Certain known disk file systems use a command queuing system to minimize the number of seeks between sector read operations by ordering the sequence of the sectors as they are accessed by the application to correspond to the physical order of the sectors on the disk. For example, given the sector distribution illustrated in Figure 3, an optimal order to the read/write requests would be 1, 4, 3, 2. As can be seen in Figure 2, this order eliminates any extra track crossings between sequential sector accesses.

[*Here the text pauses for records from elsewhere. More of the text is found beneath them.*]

-- ==== Sys2Proof/Certificates/Slice0/Obligations.lean ====
section
/-! DEFINITION. What the model claims of the part, one statement a definition: the machine's step, what every step keeps, whole-part
rules, layouts, the arithmetic, then the commands, family by family in the opcode table's order. -/

open Sys2Proof Sys2Proof.Machine Sys2Proof.Safety

/-! ## The step -/

/-- A step runs the command at the front of the queue on the part with the queue's rest, and idles on an empty queue
(the model's choice: log entry 1). -/
def Obligations.StepRunsTheFrontCommand : Prop :=
  (∀ (c : Instr) (rest : List Instr) (s : State), step { s with pending := c :: rest } = exec c { s with pending := rest }) ∧
  ∀ s : State, s.pending = [] → step s = .next s

/-- No command's meaning changes the waiting commands, and none makes the part stop but an access in progress that reaches a byte
capture memory does not have (R67; log entries 1 and 19). -/
def Obligations.CommandsGoOnAndLeaveTheQueue : Prop :=
  ∀ (c : Instr) (s : State),
    (∀ t, exec c s = .next t → t.pending = s.pending) ∧ (PortsInMemory s → ∃ t, exec c s = .next t) ∧
    ∀ r, exec c s ≠ .refused r

/-! ## What every step keeps -/

/-- The properties below hold right after a device reset, with nothing placed. -/
def Obligations.KeptPropertiesHoldAtReset : Prop :=
  MemoryCanonical State.reset ∧ WithinBounds State.reset ∧ DrainOrdered State.reset.ds ∧ DrainSequenced State.reset.ds ∧
  ChannelsSound State.reset ∧ (∀ c : ChannelId, StagingFits State.reset.chans[c]) ∧ BlocksCollected State.reset ∧
  PortsInMemory State.reset

/-- Capture memory keeps its canonical form. -/
def Obligations.CaptureMemoryStaysCanonical : Prop :=
  ∀ s t : State, MemoryCanonical s → step s = .next t → MemoryCanonical t

/-- The queues, the refresh counts, the pin counts and the counts that stay at their top keep their ranges
(R87, R103, R128, R131, R146, R154, R155). -/
def Obligations.QueuesAndCountsStayInRange : Prop :=
  ∀ s t : State, WithinBounds s → step s = .next t → WithinBounds t

/-- The drain counters keep their serial order and the distance of at most 256, and the SENT and REDRAIN lists stay in strictly
increasing sequence between committed_through and highest_sent (R108, R110, R111, R114). -/
def Obligations.DrainStaysInOrder : Prop :=
  ∀ s t : State, DrainOrdered s.ds → step s = .next t →
    DrainOrdered t.ds ∧ (DrainSequenced s.ds → DrainSequenced t.ds)

/-- Every channel's parts keep agreeing with its state, and the group in progress or the gap of a loss episode always ends at next
index − 1 (R17, R19, R25, R28, R46). -/
def Obligations.ChannelsStaySound : Prop :=
  ∀ s t : State, ChannelsSound s → step s = .next t → ChannelsSound t

/-- No staging buffer passes 4096 bytes, 3 of them kept for the padding of an open record, and no channel needs a third header slot
(R55, R56, R57). -/
def Obligations.StagingStaysWithinItsBuffer : Prop :=
  ∀ s t : State, ChannelsSound s → (∀ c : ChannelId, StagingFits s.chans[c]) → step s = .next t →
    ∀ c : ChannelId, StagingFits t.chans[c]

/-- Every block stays a member of exactly the collection its state names (R68, R71). -/
def Obligations.BlocksStayCollected : Prop :=
  ∀ s t : State, BlocksCollected s → step s = .next t → BlocksCollected t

Present systems of efficiently ordering disk read/write requests, such as command queuing systems, however, provide only a limited queue size in
which commands are re-ordered. Queue size is limited because these systems also attempt to minimize the read/write cycle latency which is the measure of the amount of time between the time that a read/write request is initiated and the time that it is performed. As the length of the queue is increased, the latency correspondingly increases. Thus, in the example provided above, if the queue can only accommodate two instructions while an access command is being completed, the system would cause the sectors to be read in the order of 1-3-2-4. Given the distribution of the sectors in Figure 2, this re-ordered scheme does not reduce the number of seek operations from the original order of 1-2-3-4. Although Figure 2 illustrates an example in which only four sectors are accessed, it will be appreciated that most applications request disk accesses which involve many sectors. In these cases, the limitations of the simple FIFO and command queuing systems are amplified.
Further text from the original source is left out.